For common W&B-style training scripts, swap only the import line:

```python
import rundial.compat.wandb as wandb
```

The shim supports `wandb.init`, `wandb.log`, `wandb.config`, `wandb.finish`, `run.summary`,
`wandb.Image`, `wandb.Table`, `wandb.watch`, `wandb.define_metric`, and `wandb.login`.
Unsupported symbols raise `NotImplementedError` with a pointer to the compatibility table in
`docs/wandb-compat.md`.

## Resume existing runs

Use `run_id` with an explicit `resume` mode when restarting a crashed or interrupted job:

```python
import rundial as rd

with rd.init(
    workspace="team-alpha",
    project="mnist-demo",
    run_id="run_abc123",
    resume="allow",
    endpoint="http://127.0.0.1:8787",
    api_key="rdk_...",
) as run:
    run.log({"train/loss": 0.38}, step=50)
```

Resume modes:

- `resume="never"` (default): create `run_id` only if it does not already exist.
- `resume="allow"`: attach to a running run or create it if missing; terminal runs are not reopened.
- `resume="must"`: require an existing run; terminal runs are explicitly reopened as `running`.

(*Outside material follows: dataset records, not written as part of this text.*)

-- ==== Sys2Proof/Machine/Scalar.lean ====
section
/-! DEFINITION. Scalar instructions: the ALU group, immediate forms, constants, special registers, local memory,
branches and SYS (file 04). -/

namespace Sys2Proof.Machine

/-! ## Arithmetic and logic (R142, R144, R145) -/

/-- A register-form ALU instruction: SC must be zero, sd = g sa sb (R136, R144). -/
def aluR (s : State) (w : ThreadRef) (f : RForm) (fn : BitVec 6) (g : Dword → Dword → Dword) : State :=
  issue s w (f.sc != 0) (wordR 0x00 f fn) fun s =>
    advance (dst s w f.sd (g (src s w f.sa) (src s w f.sb))) w 1

/-- An immediate-form ALU instruction: sd = g sa imm (R142). -/
def aluI (s : State) (w : ThreadRef) (f : IForm) (op : BitVec 6) (bad : Bool) (g : Dword → Dword → Dword)
    (imm : Dword) : State :=
  issue s w bad (wordI op f) fun s => advance (dst s w f.sd (g (src s w f.sa) imm)) w 1

/-- One where a condition holds, else zero. -/
def flag64 (b : Bool) : Dword := if b then 1 else 0

def fShl (a b : Dword) : Dword := a <<< (b.toNat % 64)
def fShr (a b : Dword) : Dword := a >>> (b.toNat % 64)
def fSra (a b : Dword) : Dword := a.sshiftRight (b.toNat % 64)

/-- High 64 bits of the signed 128-bit product. -/
def fMulh (a b : Dword) : Dword := (a.signExtend 128 * b.signExtend 128).extractLsb' 64 64

/-- High 64 bits of the unsigned 128-bit product. -/
def fMulhu (a b : Dword) : Dword := (a.setWidth 128 * b.setWidth 128).extractLsb' 64 64

def fCmpeq (a b : Dword) : Dword := flag64 (a == b)
def fCmpne (a b : Dword) : Dword := flag64 (a != b)
def fCmplt (a b : Dword) : Dword := flag64 (a.slt b)
def fCmpltu (a b : Dword) : Dword := flag64 (a.ult b)
def fCmpge (a b : Dword) : Dword := flag64 (!a.slt b)
def fCmpgeu (a b : Dword) : Dword := flag64 (!a.ult b)

def execAdd (w : ThreadRef) (f : RForm) (s : State) : Res := .next (aluR s w f 0x01 fun a b => a + b)
def execSub (w : ThreadRef) (f : RForm) (s : State) : Res := .next (aluR s w f 0x02 fun a b => a - b)
def execAnd (w : ThreadRef) (f : RForm) (s : State) : Res := .next (aluR s w f 0x03 fun a b => a &&& b)
def execOr (w : ThreadRef) (f : RForm) (s : State) : Res := .next (aluR s w f 0x04 fun a b => a ||| b)
def execXor (w : ThreadRef) (f : RForm) (s : State) : Res := .next (aluR s w f 0x05 fun a b => a ^^^ b)
def execShl (w : ThreadRef) (f : RForm) (s : State) : Res := .next (aluR s w f 0x06 fShl)
def execShr (w : ThreadRef) (f : RForm) (s : State) : Res := .next (aluR s w f 0x07 fShr)
def execSra (w : ThreadRef) (f : RForm) (s : State) : Res := .next (aluR s w f 0x08 fSra)
def execMul (w : ThreadRef) (f : RForm) (s : State) : Res := .next (aluR s w f 0x09 fun a b => a * b)
def execMulh (w : ThreadRef) (f : RForm) (s : State) : Res := .next (aluR s w f 0x0a fMulh)
def execMulhu (w : ThreadRef) (f : RForm) (s : State) : Res := .next (aluR s w f 0x0b fMulhu)
def execCmpeq (w : ThreadRef) (f : RForm) (s : State) : Res := .next (aluR s w f 0x0c fCmpeq)
def execCmpne (w : ThreadRef) (f : RForm) (s : State) : Res := .next (aluR s w f 0x0d fCmpne)
def execCmplt (w : ThreadRef) (f : RForm) (s : State) : Res := .next (aluR s w f 0x0e fCmplt)
def execCmpltu (w : ThreadRef) (f : RForm) (s : State) : Res := .next (aluR s w f 0x0f fCmpltu)
def execCmpge (w : ThreadRef) (f : RForm) (s : State) : Res := .next (aluR s w f 0x10 fCmpge)
def execCmpgeu (w : ThreadRef) (f : RForm) (s : State) : Res := .next (aluR s w f 0x11 fCmpgeu)

/-- SEL, the one operation that uses SC (R144). -/
def execSel (w : ThreadRef) (f : RForm) (s : State) : Res :=
  .next <| issue s w false (wordR 0x00 f 0x12) fun s =>
    advance (dst s w f.sd (if src s w f.sc ≠ 0 then src s w f.sa else src s w f.sb)) w 1

/-- IMM[15:6] of a shift by an immediate must be zero (R142). -/
def badShift (f : IForm) : Bool := f.imm.extractLsb' 6 10 != 0

def execAddImmediate (w : ThreadRef) (f : IForm) (s : State) : Res :=
  .next (aluI s w f 0x01 false (fun a b => a + b) (sextImm f.imm))
def execAndImmediate (w : ThreadRef) (f : IForm) (s : State) : Res :=
  .next (aluI s w f 0x02 false (fun a b => a &&& b) (f.imm.setWidth 64))
def execOrImmediate (w : ThreadRef) (f : IForm) (s : State) : Res :=
  .next (aluI s w f 0x03 false (fun a b => a ||| b) (f.imm.setWidth 64))
def execXorImmediate (w : ThreadRef) (f : IForm) (s : State) : Res :=
  .next (aluI s w f 0x04 false (fun a b => a ^^^ b) (f.imm.setWidth 64))
def execShlImmediate (w : ThreadRef) (f : IForm) (s : State) : Res :=
  .next (aluI s w f 0x05 (badShift f) fShl (f.imm.setWidth 64))
def execShrImmediate (w : ThreadRef) (f : IForm) (s : State) : Res :=
  .next (aluI s w f 0x06 (badShift f) fShr (f.imm.setWidth 64))
def execSraImmediate (w : ThreadRef) (f : IForm) (s : State) : Res :=
  .next (aluI s w f 0x07 (badShift f) fSra (f.imm.setWidth 64))
def execMulImmediate (w : ThreadRef) (f : IForm) (s : State) : Res :=
  .next (aluI s w f 0x08 false (fun a b => a * b) (sextImm f.imm))
def execCmpeqImmediate (w : ThreadRef) (f : IForm) (s : State) : Res :=
  .next (aluI s w f 0x09 false fCmpeq (sextImm f.imm))
def execCmpneImmediate (w : ThreadRef) (f : IForm) (s : State) : Res :=
  .next (aluI s w f 0x0a false fCmpne (sextImm f.imm))
def execCmpltImmediate (w : ThreadRef) (f : IForm) (s : State) : Res :=
  .next (aluI s w f 0x0b false fCmplt (sextImm f.imm))
def execCmpltuImmediate (w : ThreadRef) (f : IForm) (s : State) : Res :=
  .next (aluI s w f 0x0c false fCmpltu (sextImm f.imm))
def execCmpgeImmediate (w : ThreadRef) (f : IForm) (s : State) : Res :=
  .next (aluI s w f 0x0d false fCmpge (sextImm f.imm))
def execCmpgeuImmediate (w : ThreadRef) (f : IForm) (s : State) : Res :=
  .next (aluI s w f 0x0e false fCmpgeu (sextImm f.imm))

/-- LI (R145); SA must be zero (R142). -/
def execLi (w : ThreadRef) (f : IForm) (s : State) : Res :=
  .next <| issue s w (f.sa != 0) (wordI 0x10 f) fun s => advance (dst s w f.sd (sextImm f.imm)) w 1

/-- A 16-bit field inserted into half-word q (R145). -/
def insertHalf (v : Dword) (q : Nat) (imm : BitVec 16) : Dword :=
  (v &&& ~~~((0xffff : Dword) <<< (16 * q))) ||| (imm.setWidth 64 <<< (16 * q))

/-- LIH (R145); SA[4:2] must be zero and SA[1:0] is q (R142). -/
def execLih (w : ThreadRef) (f : IForm) (s : State) : Res :=
  .next <| issue s w (f.sa.extractLsb' 2 3 != 0) (wordI 0x11 f) fun s =>
    advance (dst s w f.sd (insertHalf (src s w f.sd) (f.sa.toNat % 4) f.imm)) w 1

/-! ## Special registers (R138 to R141) -/

/-- The active cores 64 i to 64 i + 63 of a landing as a mask (R138). -/
def acMask (s : State) (l i : Nat) : Dword :=
  BitVec.ofNat 64 ((upto 64).foldl (fun a j => if coreActive s l (64 * i + j) then a + 2 ^ j else a) 0)

/-- The landing of a thread. -/
def thrLand : ThreadRef → Nat
  | .core l _ _ => l.val
  | .deckhand l => l.val

/-- TID (R138). A deckhand has no core number: the spec states no value for its [11:4], a free value (log 1). -/
def tidOf (s : State) : ThreadRef → Dword
  | .core l c t => BitVec.ofNat 64 (t.val + c.val * 2 ^ 4 + l.val * 2 ^ 12 + s.modnum.toNat * 2 ^ 17)
  | .deckhand l =>
    BitVec.ofNat 64 ((Config.freeDword s.free).toNat % 256 * 2 ^ 4 + l.val * 2 ^ 12 + s.modnum.toNat * 2 ^ 17)

/-- CYCLE: CORECLK edges since the array last entered ON, eight in each TIMECLK period (R36, R138). -/
def cycleOf (s : State) (l : Nat) : Dword := BitVec.ofNat 64 (8 * (s.edges - (getLand s l).onEdge))

/-- The value of a readable special register other than TQTAKE (R138). -/
def sprRead (s : State) (w : ThreadRef) (n : Nat) : Option Dword :=
  let t := getThr s w
  if n = 0x000 then some (tidOf s w)
  else if 0x004 ≤ n ∧ n ≤ 0x007 then some (acMask s (thrLand w) (n - 4))
  else if n = 0x008 then some (cycleOf s (thrLand w))
  else if n = 0x009 then some s.time
  else if n = 0x010 then some (t.prio.setWidth 64)
  else if n = 0x011 then some t.syncset
  else if n = 0x012 then some (BitVec.ofNat 64 t.posted.length)
  else none

/-- The thread belongs to a deckhand, which has no tile registers and no engines (file 04). -/
def isDeckhand : ThreadRef → Bool
  | .deckhand _ => true
  | _ => false

/-- A read of TQTAKE: TILE_HELD with the held handle as INFO, else the thread waits for a tile (R117). -/
def takeTile (s : State) (w : ThreadRef) (sd : BitVec 5) (word : Word) : State :=
  match w with
  | .deckhand _ => preciseFault s w .illegal (word.setWidth 64)
  | .core l c t =>
    match (getThr s w).tile with
    | some h => preciseFault s w .tileHeld h
    | none =>
      let s := setThr s w { getThr s w with st := .wait, wait := .tile sd }
      let k := getCore s l.val c.val
      setCore s l.val c.val { k with takeQ := k.takeQ ++ [t.val] }

/-- The free counter moves on where a free value was read. -/
def stepFree (s : State) : State := { s with free := s.free + 1 }

/-- MFS: SA and IMM[15:12] must be zero; SPR with the number as INFO where the number is no readable register
(R138, R139, R142). -/
def execMfs (w : ThreadRef) (f : IForm) (s : State) : Res :=
  .next <| issue s w (f.sa != 0 || f.imm.extractLsb' 12 4 != 0) (wordI 0x12 f) fun s =>
    let n := f.imm.toNat
    if n = 0x020 then takeTile s w f.sd (wordI 0x12 f)
    else if n = 0x021 ∧ isDeckhand w then preciseFault s w .illegal ((wordI 0x12 f).setWidth 64)
    else
      match sprRead s w n with
      | some v => advance (dst (if n = 0 ∧ isDeckhand w then stepFree s else s) w f.sd v) w 1
      | none => preciseFault s w .spr (BitVec.ofNat 64 n)

end Sys2Proof.Machine
end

Duplicate steps are resolved at query time. Rundial keeps raw metric rows append-only, but series
queries show the latest accepted value per `(runId, metricKey, step)` using ingest time, with a
stable row-id tie breaker. This keeps training-loop ingest fast while resumed curves remain
monotonic by step.

## Discovery helpers

```python
import rundial as rd

client = rd.Client(
    endpoint="http://127.0.0.1:8787",
    api_key="rdk_...",
    spool_enabled=False,
    start_worker_on_init=False,
)
print(client.whoami())
print(client.list_workspaces())
print(client.list_projects("default-workspace"))
client.close(timeout_seconds=0.1, drain=False)
```

If the server does not expose `/api/v1/runs/resolve-target`, slug-first run start fails with an actionable stale-build error. Rebuild/restart API and retry.

## Runtime notes

- `run.log()` / `run.log_metric()` are non-blocking and never perform network or disk I/O.
- `run.log_text()` and opt-in console capture use the same non-blocking queue and expose
  `log_lines_truncated`, `dropped_log_lines_queue_full`, and
  `dropped_log_lines_invalid` diagnostics.
- system metrics are sampled by a background thread by default and logged as ordinary
  `system/*` metrics; pass `system_metrics=False` to `rd.init(...)` to opt out, or
  `system_metrics_interval_seconds=...` to tune the cadence (minimum 2 seconds).
- `run.finish()` / `run.close()` flush and finalize the run; use `client.close(...)` when you only want to release the client transport.
- NaN and infinite metric values are dropped without raising, counted in
  `run.diagnostics().non_finite_dropped`, and warn once per metric key.
- disk spool is enabled by default at `.rundial_spool` and is bounded by size/age.
- if disk spool writes fail, fallback memory buffering stays bounded and drops oldest points.
- `close()` returns within the requested timeout plus a bounded transport wait; when it
  cannot send all pending points before the deadline, un-sent points are handed to the disk
  spool and re-sent by the next process.
- `run.diagnostics().pending_spooled_batches` reports durable batches waiting for delivery.
- worker transport can gzip large payloads (`gzip_enabled`, `gzip_min_bytes`).
- use `run.diagnostics()` to inspect queue pressure, retries, and drop counters.
- modes:
  - `online` (default): upload in background with retries/spool fallback
  - `offline`: buffer to spool only (no upload attempts)
  - `disabled`: safe no-op logging for tests and dry-runs
- distributed policy:
  - `distributed="rank0"` (default): only rank 0 emits logs
  - `distributed="all"`: all ranks emit logs (use with caution for cardinality/volume)
- rank detection uses common env vars (`RANK`, `LOCAL_RANK`, `SLURM_PROCID`, etc.);
  override explicitly with `distributed_rank=<int>`.

## Backward-compatible low-level API

```python
from rundial_sdk import RundialClient
```

`RundialClient` remains supported for advanced/manual lifecycle control.

## Benchmark guardrail

Run the Phase 4 benchmark/guardrail script:

```bash
bun run test:phase4:sdk:benchmark
```

The command validates hot-path latency and bounded spool behavior under sustained retryable failures.